The Cayman Democratic Party leader issued a stark warning about the potential chaos caused when trying to form a government without a cohesive plan, and raised his concerns about people seeking control of parliament from the outside by manipulating independent candidates.
Recalling the country’s political history since the 1960’s, he said the main reason why parties emerged was to create more coherence and organisation among elected officials and to allow voters to know what different groups of politicians stood for.
Bush said the confusion and lack of shared positions and agreements meant the 2000 government was always destined to collapse and give rise to the emergence of the two parties that now exist.
The party system was not created to stifle independent thinking and he encouraged the party membership to speak out on issues that they feel passionate about, Bush said, noting that all elected representatives hold allegiance to those who elected them before anyone else.
He said he had served in the LA with various groups and teams and they were all controlled by big backers and were more powerful and vindictive than any party today.
Raising his concerns about the attempts to discredit the current party system, he said it was not that which was causing the problems in Cayman, many of which were longstanding and systemic as a result of historical discrimination and prejudices. He add that poor representatives who did not care about those who elected them were the problem, not parties.
He pointed to the “rancour and bickering”, especially between 1996 and 2000, when the leader of government business and the opposition leader were engaged in an all-out war. There was no party system, he said, pointing out that it wasn’t the modernisation of the political system with parties that created the adversarial style of politics.

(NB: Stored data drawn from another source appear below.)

theorem ownPoscfg_moves : OwnMoves ownPoscfg := by
  intro i bs s s' h
  unfold ownPoscfg at h
  dsimp only at h
  split at h
  · cases h
  rename_i c hc
  cases h
  have h1 : Moves s (({ s with poscfg := put s.poscfg (Fin.ofNat 16 i) c }).setPos (Fin.ofNat 16 i)
      s.positions[Fin.ofNat 16 i].reseed) :=
    .one (Change.poscfg (x := s.records) (Fin.ofNat 16 i) c (parsePosCfg_lawful hc))
  exact h1.trans (State.evalAt_moves _ _)

theorem ownRule_moves : OwnMoves ownRule := by
  intro i bs s s' h
  unfold ownRule at h
  dsimp only at h
  split at h
  · cases h
  rename_i hp
  split at h
  · cases h
  · cases h
    exact .one (Change.rule (x := s.records) _ _ (parseRule_canonical hp) (Bool.eq_false_iff.mpr ‹_›))

theorem ownProfile_moves : OwnMoves ownProfile := by
  intro i bs s s' h
  unfold ownProfile at h
  dsimp only at h
  split at h
  · cases h
  · rename_i e _
    rw [← Except.ok.inj h]
    have h1 : Moves s { s with profiles := put s.profiles (Fin.ofNat 4 i) e } := .of_eq rfl
    exact h1.trans (State.evalProfile_moves _ _)

theorem ownRing_moves (g : Seg) : OwnMoves (ownRing g) := by
  intro i bs s s' h
  unfold ownRing at h
  split at h
  · cases h
  · cases h
    exact s.modSeg_moves g _

theorem State.writeSegCfg_moves (s : State) (g : Seg) (c : SegCfg) : Moves s (s.writeSegCfg g c) := by
  unfold State.writeSegCfg
  dsimp only
  refine .trans ?_ (State.modSeg_moves _ g _)
  have h1 := s.modSeg_moves g fun x => x.storeCfg c
  split
  · exact h1.trans (State.modSeg_moves _ g _)
  split
  exacts [h1.trans (State.stopSegment_moves _ g), h1]

theorem ownSegcfg_moves : OwnMoves ownSegcfg := by
  intro i bs s s' h
  unfold ownSegcfg at h
  split at h
  · cases h
  · cases h
    exact s.writeSegCfg_moves _ _

theorem ownLocalcfg_moves : OwnMoves ownLocalcfg := by
  intro i bs s s' h
  unfold ownLocalcfg at h
  dsimp only at h
  split at h
  · cases h
  · rename_i c _
    cases h
    have h1 : Moves s { s with lsu := { s.lsu with cfg := c } } := .of_eq rfl
    have h2 := h1.trans (State.clearIfSeated_moves _ 0)
    split <;> split
    · exact h1
    · exact h2
    · exact h1.trans (State.clearIfSeated_moves _ 1)
    · exact h2.trans (State.clearIfSeated_moves _ 1)

theorem ownTiming_moves : OwnMoves ownTiming := by
  intro i bs s s' h
  unfold ownTiming at h
  split at h
  · cases h
  · cases h; exact .of_eq rfl

theorem ownPanelcfg_moves : OwnMoves ownPanelcfg := by
  intro i bs s s' h
  unfold ownPanelcfg at h
  split at h
  · cases h
  · cases h; exact .of_eq rfl

theorem ownProtect_moves : OwnMoves ownProtect := by
  intro i bs s s' h
  cases h
  exact .of_eq rfl

/-! ### Frames -/

theorem State.takeFrame_moves {own : State → State} (h : ∀ s, Moves s (own s)) (s : State) (kind tag : Byte) (fits : Bool) :
    Moves s (s.takeFrame kind tag fits own) := by
  unfold State.takeFrame
  dsimp only
  split
  · exact .refl
  split
  · exact .of_eq rfl
  split
  · exact .of_eq rfl
  split
  · exact .of_eq rfl
  · exact .trans (.of_eq rfl) (h s.rxHunt)

theorem State.takeWrite_moves {own : Nat → List Byte → State → Except Status State} (h : OwnMoves own) (s : State)
    (t : TableId) (tag index : Byte) (entry : List Byte) : Moves s (s.takeWrite t tag index entry own) := by
  refine State.takeFrame_moves (fun s => ?_) s _ _ _
  unfold State.writeTable
  dsimp only
  split
  · exact .of_eq rfl
  split
  · exact .of_eq rfl
  split
  · exact .of_eq rfl
  split
  · exact .of_eq rfl
  · rename_i ho
    exact (h _ _ _ _ ho).trans (.of_eq rfl)

theorem State.settle_moves {s t : State} (h : Moves s t) : Moves s t.settle := h.trans (.of_eq t.settle_records)

theorem execTblwrNode_moves (tag : Byte) (payload : List Byte) (s : State) :
    ∃ t, execTblwrNode tag payload s = .next t ∧ Moves s t := by
  refine ⟨_, rfl, State.settle_moves ?_⟩
  split
  · split
    · rename_i table _
      cases table
      · exact s.takeWrite_moves ownNode_moves ..
      · exact s.takeWrite_moves ownSeatmap_moves ..
      · exact s.takeWrite_moves ownPoscfg_moves ..
      · exact s.takeWrite_moves ownRule_moves ..
      · exact s.takeWrite_moves ownProfile_moves ..
      · exact s.takeWrite_moves (ownRing_moves .a) ..
      · exact s.takeWrite_moves (ownRing_moves .b) ..
      · exact s.takeWrite_moves ownSegcfg_moves ..
      · exact s.takeWrite_moves ownLocalcfg_moves ..
      · exact s.takeWrite_moves ownTiming_moves ..
      · exact s.takeWrite_moves ownPanelcfg_moves ..
      · exact s.takeWrite_moves ownProtect_moves ..
    · exact State.takeFrame_moves (own := fun s1 => s1.badTable.refuseTable tag Kind.tblwr _ _ .table)
        (fun _ => .of_eq rfl) s ..
  · exact State.takeFrame_moves (fun _ => .refl) s ..

end Sys2Proof.Machine
end

section
/-! SUPPORT. Every command moves the records by single changes. -/

namespace Sys2Proof.Machine

/-- What a command answers moves the records. -/
def StepMoves (s : State) (r : StepResult) : Prop := ∀ t, r = .next t → Moves s t

theorem StepMoves.next {s t : State} (h : Moves s t) : StepMoves s (.next t) := by
  rintro u ⟨⟩; exact h

theorem StepMoves.of_eq {s t : State} (h : t.records = s.records) : StepMoves s (.next t) := .next (.of_eq h)

theorem StepMoves.ite {s t u : State} {c : Prop} [Decidable c] (ht : Moves s t) (hu : Moves s u) :
    StepMoves s (.next (if c then t else u)) := by
  split
  exacts [.next ht, .next hu]

theorem StepMoves.frame {own : State → State} (h : ∀ s, Moves s (own s)) (s : State) (kind tag : Byte) (fits : Bool) :
    StepMoves s (.next (s.takeFrame kind tag fits own)) :=
  .next (State.takeFrame_moves h s kind tag fits)

/-! ### Resets and power -/

/-- The store that a hard reset loads keeps records of the store before, and gains none (R212). -/
theorem State.hardReset_moves (s : State) : Moves s s.hardReset := by
  have hs : ∀ st : Store, (∀ i : RuleIx, ∀ e ∈ st.rule[i], e ∈ s.cfs.store.rule[i]) →
      (∀ i : Fin 16, ∀ c ∈ st.poscfg[i], c ∈ s.cfs.store.poscfg[i]) →
        Moves s (State.boot st s.pending s.free) := fun st hr hc =>
    .tail (.single (Change.store (x := s.records) st.rule st.poscfg (fun i e h => .inl (hr i e h))
      fun i c h => .inl (hc i c h))) (Change.boot st _ _ rfl rfl)
  have htarget : Moves s (State.boot s.cfs.eraseTarget s.pending s.free) := by
    unfold Cfs.eraseTarget
    split
    · rename_i st _
      have hput : ∀ {α : Type} {n : Nat} (v : Vector (Option α) n) (i j : Fin n) (a : α),
          a ∈ (put v i none)[j] → a ∈ v[j] := by
        intro α n v i j a h
        by_cases e : j = i
        · subst e; rw [put_get_self] at h; cases h
        · rwa [put_get_ne _ _ e] at h
      cases st
      case rule k e => exact hs _ (fun i e h => hput _ _ i e h) fun _ _ h => h
      case poscfg k c => exact hs _ (fun _ _ h => h) fun i c h => hput _ _ i c h
      all_goals exact hs _ (fun _ _ h => h) fun _ _ h => h
    · exact hs _ (fun _ _ h => h) fun _ _ h => h
  have herase : ∀ r, Moves s (State.boot (s.cfs.store.eraseRegion r) s.pending s.free) := by
    intro r
    have hnone : ∀ {α : Type} {n : Nat} (i : Fin n) (a : α) {P : Prop},
        a ∈ (Vector.replicate n (none : Option α))[i] → P := by
      intro α n i a P h
      simp at h
    match r with
    | 0 => exact hs _ (fun _ _ h => h) fun _ _ h => h
    | 1 => exact hs _ (fun _ _ h => h) fun i c h => hnone i c h
    | 2 => exact hs _ (fun i e h => hnone i e h) fun _ _ h => h
    | 3 => exact hs _ (fun _ _ h => h) fun _ _ h => h
  unfold State.hardReset Cfs.interrupted
  split
  · exact hs _ (fun _ _ h => h) fun _ _ h => h
  · exact htarget
  · exact htarget
  · exact herase _
  · exact herase _
  · exact hs _ (fun _ _ h => h) fun _ _ h => h
  · exact hs _ (fun _ _ h => h) fun _ _ h => h

theorem State.softReset_moves (s : State) (ign door : Bool) : Moves s (s.softReset ign door) := by
  have h1 : (if s.pmg.power = .sleep then s.leaveSleep else s).records = s.records := by split <;> simp
  refine .trans (.of_eq h1) (.one ?_)
  unfold State.softReset
  rw [State.startBlocks_records]
  exact Change.softReset

theorem State.ignitionChange_moves (s : State) (on : Bool) : Moves s (s.ignitionChange on) := by
  unfold State.ignitionChange
  split
  · exact .refl
  · exact .after (State.evalAll_moves _) rfl
  · exact .after (State.evalAll_moves _) rfl
  · exact .after (State.evalAll_moves _) (State.returnToRun_records _)
  · exact .after (State.evalAll_moves _) (State.wake_records _ _)
  · exact .of_eq rfl

theorem State.takeVehicle_moves (s : State) (b : Byte) : Moves s (s.takeVehicle b) := by
  unfold State.takeVehicle
  dsimp only
  have h1 : Moves s (s.modPmg fun m => m.vehicle (b.getLsbD 0) (b.getLsbD 1)) := .of_eq rfl
  generalize (s.modPmg fun m => m.vehicle (b.getLsbD 0) (b.getLsbD 1)) = t at h1 ⊢
  have h2 := h1.trans (State.evalAll_moves _)
  split <;> split
  · exact h2.trans (.of_eq (State.modPmg_records _ _))
  · exact h1.trans (.of_eq (State.modPmg_records _ _))
  · exact h2
  · exact h1

theorem State.replySent_moves (s : State) (kind : Byte) (st : Status) (ign door : Bool) :
    Moves s (s.replySent kind st ign door) := by
  have h1 : Moves s s.freeHead := .of_eq rfl
  unfold State.replySent State.actSleepReq
  dsimp only
  split
  · exact h1.trans (State.softReset_moves _ ign door)
  split
  · split
    exacts [h1.trans (.of_eq (State.formWatch_records _)), h1]
  · exact h1

theorem State.sendDone_moves (s : State) (act : SendAction) (ign door : Bool) : Moves s (s.sendDone act ign door) := by
  unfold State.sendDone
  split
  · exact .refl
  · exact s.replySent_moves ..
  · exact s.modSeg_moves ..
  · exact .of_eq rfl

/-! ### The store -/

theorem State.stageEntry_moves (s : State) (tag table index : Byte) : Moves s (s.stageEntry tag table index) := by
  unfold State.stageEntry
  split
  · exact .of_eq rfl
  · rename_i t _
    split
    · exact .of_eq rfl
    split
    · exact .of_eq rfl
    · refine .one (Change.stage (x := s.records) (some (s.entryToStage t index.toNat)) ?_ ?_)
      · intro i e h
        cases t <;> cases h
        exact ⟨_, rfl⟩
      · intro i c h
        cases t <;> cases h
        exact ⟨_, rfl⟩

/-- A store whose rules and POSCFG entries are those of before, erased ones, or the staged one (R208, R210). -/
theorem Moves.store {s t : State} (h : t.records = { s.records with
      staging := t.cfs.staging, storedRules := t.cfs.store.rule, storedCfgs := t.cfs.store.poscfg })
    (hst : t.cfs.staging = s.cfs.staging ∨ t.cfs.staging = none)
    (hr : ∀ i : RuleIx, ∀ e ∈ t.cfs.store.rule[i],
      e ∈ s.cfs.store.rule[i] ∨ ∃ j, s.cfs.staging = some (.rule j e))
    (hc : ∀ i : Fin 16, ∀ c ∈ t.cfs.store.poscfg[i],
      c ∈ s.cfs.store.poscfg[i] ∨ ∃ j, s.cfs.staging = some (.poscfg j c)) : Moves s t := by
  have h1 := Relation.ReflTransGen.single (Change.store (x := s.records) _ _ hr hc)
  unfold Moves
  rw [h]
  rcases hst with e | e
  · rw [e]; exact h1
  · rw [e]
    exact h1.tail (Change.stage none (fun _ _ h => by cases h) fun _ _ h => by cases h)

theorem State.record_moves {s t : State} {st : Staged} {keep : Bool} (hs : s.cfs.staging = some st)
    (ht : t.records = { s.records with
      staging := t.cfs.staging, storedRules := t.cfs.store.rule, storedCfgs := t.cfs.store.poscfg })
    (hst : t.cfs.staging = s.cfs.staging ∨ t.cfs.staging = none)
    (hrec : t.cfs.store = s.cfs.store.record keep st) : Moves s t := by
  refine .store ht hst ?_ ?_
  · rw [hrec, hs]
    intro i e h
    cases st
    case rule k e' =>
      replace h : e ∈ (put s.cfs.store.rule k (if keep then some e' else none))[i] := h
      by_cases hi : i = k
      · subst hi
        rw [put_get_self] at h
        cases keep <;> cases h
        exact .inr ⟨_, rfl⟩
      · rw [put_get_ne _ _ hi] at h
        exact .inl h
    all_goals exact .inl h
  · rw [hrec, hs]
    intro i c h
    cases st
    case poscfg k c' =>
      replace h : c ∈ (put s.cfs.store.poscfg k (if keep then some c' else none))[i] := h
      by_cases hi : i = k
      · subst hi
        rw [put_get_self] at h
        cases keep <;> cases h
        exact .inr ⟨_, rfl⟩
      · rw [put_get_ne _ _ hi] at h
        exact .inl h
    all_goals exact .inl h

theorem execCommitComplete_moves (same : Bool) (s : State) : StepMoves s (execCommitComplete same s) := by
  unfold execCommitComplete
  refine .next ?_
  split
  · rename_i st _ hst
    split
    · refine .trans ?_ (.of_eq (State.fillReserved_records _ _ _))
      exact State.record_moves hst rfl (.inr rfl) rfl
    · refine .trans ?_ (.of_eq (State.fillReserved_records _ _ _))
      exact State.record_moves hst rfl (.inl rfl) rfl
  · exact .refl

theorem State.cancelCommit_moves (s : State) : Moves s s.cancelCommit := by
  unfold State.cancelCommit
  refine .trans ?_ (.of_eq (State.fillReserved_records _ _ _))
  cases hst : s.cfs.staging with
  | none =>
    refine .of_eq ?_
    have ht : s.cfs.eraseTarget = s.cfs.store := by
      unfold Cfs.eraseTarget
      rw [hst]
    unfold State.modCfs
    simp only [ht]
    rfl
  | some st =>
    refine State.record_moves hst rfl (.inl rfl) (keep := false) ?_
    show s.cfs.eraseTarget = _
    unfold Cfs.eraseTarget
    rw [hst]

theorem execEraseComplete_moves (s : State) : StepMoves s (execEraseComplete s) := by
  unfold execEraseComplete
  refine .next ?_
  split
  · rename_i r _
    refine .trans ?_ (.of_eq (State.fillReserved_records _ _ _))
    have hnone : ∀ {α : Type} {n : Nat} (i : Fin n) (a : α) {P : Prop},
        a ∈ (Vector.replicate n (none : Option α))[i] → P := by
      intro α n i a P h
      simp at h
    match r with
    | 0 => exact .of_eq rfl
    | 1 => exact .store rfl (.inl rfl) (fun _ _ h => .inl h) fun i c h => hnone i c h
    | 2 => exact .store rfl (.inl rfl) (fun i e h => hnone i e h) fun _ _ h => .inl h
    | 3 => exact .of_eq rfl
  · exact .refl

Bush said that those criticising political parties were “misleading and providing misinformation” to the public, as it was so-called independent governments in the past where the anger and bitterness had flourished.
The opposition leader asked who would govern the day after the election if a group of independents who have no common policies are elected or what special interests outside the House would then control them. He said the CDP was going to support some independent candidates that were sincere and who the CDP believed had something to contribute, but he said he was worried about people pushing to form a government after the election with no planning or cohesive ideas. A party, Bush said, is a group of politicians that have joined up with a plan to try to help the country
“I stand here to ring a warning bell,” he told the Legislative Assembly.
He railed against the introduction of ‘one man, one vote’ in single-member constituencies, which he said he still did not support, and warned that while he did not believe there was garrison politics in Cayman yet, the new system may present lots of future problems.
Bush questioned who or what was behind the campaign to discredit the party system and implied that there were people who wanted to control the parliament but who don’t want to run for office, as he warned about the efforts to undermine democracy.